Problem solving for features:

The XY problem can be sneaky. For instance, we had built an MLOps platform a few years ago. I was doing "customer discovery" and people worried about data privacy/security and infrastructure capabilities, especially GPUs. In other words, these represented friction and increased the "sale complexity". Some users asked us to offer compute and storage, others rejected the product because it's not open-source and they don't trust it (digging deeper, they were afraid we'd die). I could've taken that and decide to "increase security/privacy", and chase the infra route to reduce that friction, which was what most companies were doing.
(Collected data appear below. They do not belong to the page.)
/-- A thread that returns to its home site has chosen its W-core (R31, R34). -/
def State.chooseHome (s : State) : State :=
  if s.hart.homing then { s with hart := { s.hart with chosen := s.destOf s.who } } else s

/-- A W-core can take a thread: it has a free Carousel entry, and the placed park area a free slot (R31, R53). -/
def State.canTake (s : State) (w : Nat) : Bool :=
  s.part.wcoreNums.contains w && s.entriesOn w < 4096 && s.part.parkPlaced && s.slotsUsed < 2 ^ s.part.parkSize * 512

/-- The registers an L-core is left with when its thread has departed: part B at its reset values (R305), fcsr at 0, the x and f
registers free (R33). [DEDUCED, log 68: safe; DESIGN CHOICE, log 113: unsafe] -/
def emptyUser (n : Nat) : User :=
  { User.init with x := Vector.ofFn fun i => Config.freeWord (n + i.val), f := Vector.ofFn fun i => Config.freeWord (n + 32 + i.val) }

/-- The thread of the current L-core departs for the W-core w with its pc at rpc: its state moves, a DEPART record is written, and the
L-core enters S-mode with interrupt 16 (R30, R33). [DEDUCED, log 45: unsafe] -/
def State.departToW (s : State) (w : Nat) (rpc : Word) : State :=
  match s.hart.installed with
  | none => s
  | some ctx =>
    let th : Hart :=
      { Hart.init (.wthread ctx) with
        u := { s.hart.u with pc := rpc }
        sup :=
          { Sup.init with
            mode := .u
            satp := s.hart.sup.satp
            scounteren := s.hart.sup.scounteren
            mcounteren := s.hart.sup.mcounteren }
        instret := s.hart.instret
        cycle := s.hart.cycle
        extract := s.hart.extract
        budgetDue := s.hart.budgetDue
        dropped := s.hart.dropped
        wrote := s.hart.wrote }
    let core := match s.hart.id with | .lcore n => n | _ => 0
    let s1 := s.pushWf { kind := 1, ctx := ctx, pc := rpc, core := core }
    let s2 := s1.modPart fun p => { p with transit := p.transit ++ [⟨ctx, th, some w, 0, none, none⟩] }
    let h := s2.hart
    { s2 with
      freeCount := s.freeCount + 64
      hart :=
        enterS true 16 rpc 0
          { h with
            u := emptyUser s.freeCount
            installed := none
            resv := none
            watch := none
            extract := none
            budgetDue := false
            dropped := none
            wrote := [] } }

/-- The lane of a thread leaves its group; ends says whether that is a re-binning point, as a wait or a park is and a migration is not
(R37, R49). -/
def Group.leave (ctx : Nat) (ends : Bool) (g : Group) : Group :=
  if g.lanes.contains ctx then
    { g with lanes := g.lanes.filter (· != ctx), todo := g.todo.filter (· != ctx), ending := g.ending || ends }
  else g

/-- A thread's lane taken out of the groups of its W-core. -/
def State.leaveGroup (s : State) (ctx w : Nat) (ends : Bool) : State :=
  s.modW w fun c => { c with slots := c.slots.map fun g => g.map (Group.leave ctx ends) }

/-- zsitectl.HOLD cleared (R34, R318). [DEDUCED, log 44: unsafe] -/
def User.clearHold (u : User) : User := { u with zsitectl := u.zsitectl &&& 1#2 }

/-- The park slot of a resident thread (R53). -/
def State.slotAddr (s : State) (c : Car) : Nat := s.part.parkBase + 2048 * c.slot

/-- The registers of a resident thread stand in its park slot and not in the register file; while the area is not placed no slot is written
(R47, R53, R54). [DESIGN CHOICE, log 46: safe; DESIGN CHOICE, log 48: unsafe] -/
def State.stow (s : State) (ctx : Nat) : State :=
  match (s.hart? (.wthread ctx)).bind fun h => h.car.map fun c => (h, c) with
  | some (h, c) =>
    let t : State :=
      if s.part.parkPlaced then
        { s.engineWrite (s.slotAddr c) (imageAll h.u (s.memberOf h.id) s.freeCount) with freeCount := s.freeCount + 1 }
      else s
    t.modHart h.id fun h => { h with car := h.car.map fun c => { c with active := false } }
  | none => s

/-- The slot of an inactive resident thread written anew when its user state has changed (R53). [DESIGN CHOICE, log 48: unsafe] -/
def State.restow (s : State) (ctx : Nat) : State :=
  match (s.hart? (.wthread ctx)).bind Hart.car with
  | some c => if c.active then s else s.stow ctx
  | none => s

/-- The thread number of a hart. -/
def Hart.ctx (h : Hart) : Nat := match h.id with | .wthread c => c | _ => 0

/-- The active contexts of a W-core. -/
def State.activeOn (s : State) (w : Nat) : List Hart :=
  s.allHarts.filter fun h => h.residentOn w && (match h.car with | some c => c.active | none => false)

/-- The register file of a W-core holds too much: more than 1,536 contexts or 1 MiB (R27). -/
def State.fileOver (s : State) (w : Nat) : Bool :=
  1536 < (s.activeOn w).length || 2 ^ 20 < ((s.activeOn w).map fun h => classSpace (profClass h.u.zwprof)).sum

/-- The current thread leaves the W-site for the L-site with its pc at rpc: the dirty bytes of its team's windows are written back
(R86), its lane leaves its group, and it is in transit until its arrival (R30, R33, R36). A signal still to be extracted for rides on
the ARRIVE record (R317). [DEDUCED, log 45: unsafe; DEDUCED, log 67: unsafe] -/
def State.departToL (s : State) (rpc : Word) (trap : Option PendTrap) (sig : Option (BitVec 8)) : State :=
  match s.hart.id, s.hart.car with
  | .wthread ctx, some c =>
    let s1 := if s.memberOf s.who |>.isSome then s.flushWindows s.myTeam fun _ => true else s
    let s2 := s1.leaveGroup ctx c.core false
    let th : Hart :=
      { s2.hart with
        u := { s2.hart.u with pc := rpc }, car := none, wait := none, resume := none, resv := none, watch := none, extract := none }
    (s2.modPart fun p => { p with transit := p.transit ++ [⟨ctx, th, none, c.core, trap, sig.or s.hart.extract⟩] }).dropCurrent
  | _, _ => s

/-- The mending entries of the current thread. -/
def State.myMends (s : State) : List Mend :=
  match s.hart.id, s.hart.car with
  | .wthread ctx, some c => match s.wcore? c.core with | some w => w.mend.filter fun m => m.ctx == ctx | none => []
  | _, _ => []

/-- The current W-site thread migrates with a trap, cause 30 in its place when a mended store has been dropped (R30, R36). -/
def State.migrateTrap (s : State) (t : PendTrap) : State :=
  match s.hart.dropped with
  | some va => { s with hart := { s.hart with dropped := none } }.departToL s.pc (some ⟨30, t.epc, va⟩) none
  | none => s.departToL s.pc (some t) none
Instead, I decided to completely bypass it and use the user's infrastructure by integrating with it: the compute jobs would now happen on the user's own clusters and on the user's own data sources without transiting by our platform. Also, we were able to die without losing users' work. That's an example of circumventing a sales obstacle/objection with technical means. Even more so, the rationale was that by going that route (using their own compute and storage), we wouldn't need to find a budget with their CFO, because their compute and storage was already budgeted for. In other words: staying true to orchestration and integrating with the user's infra.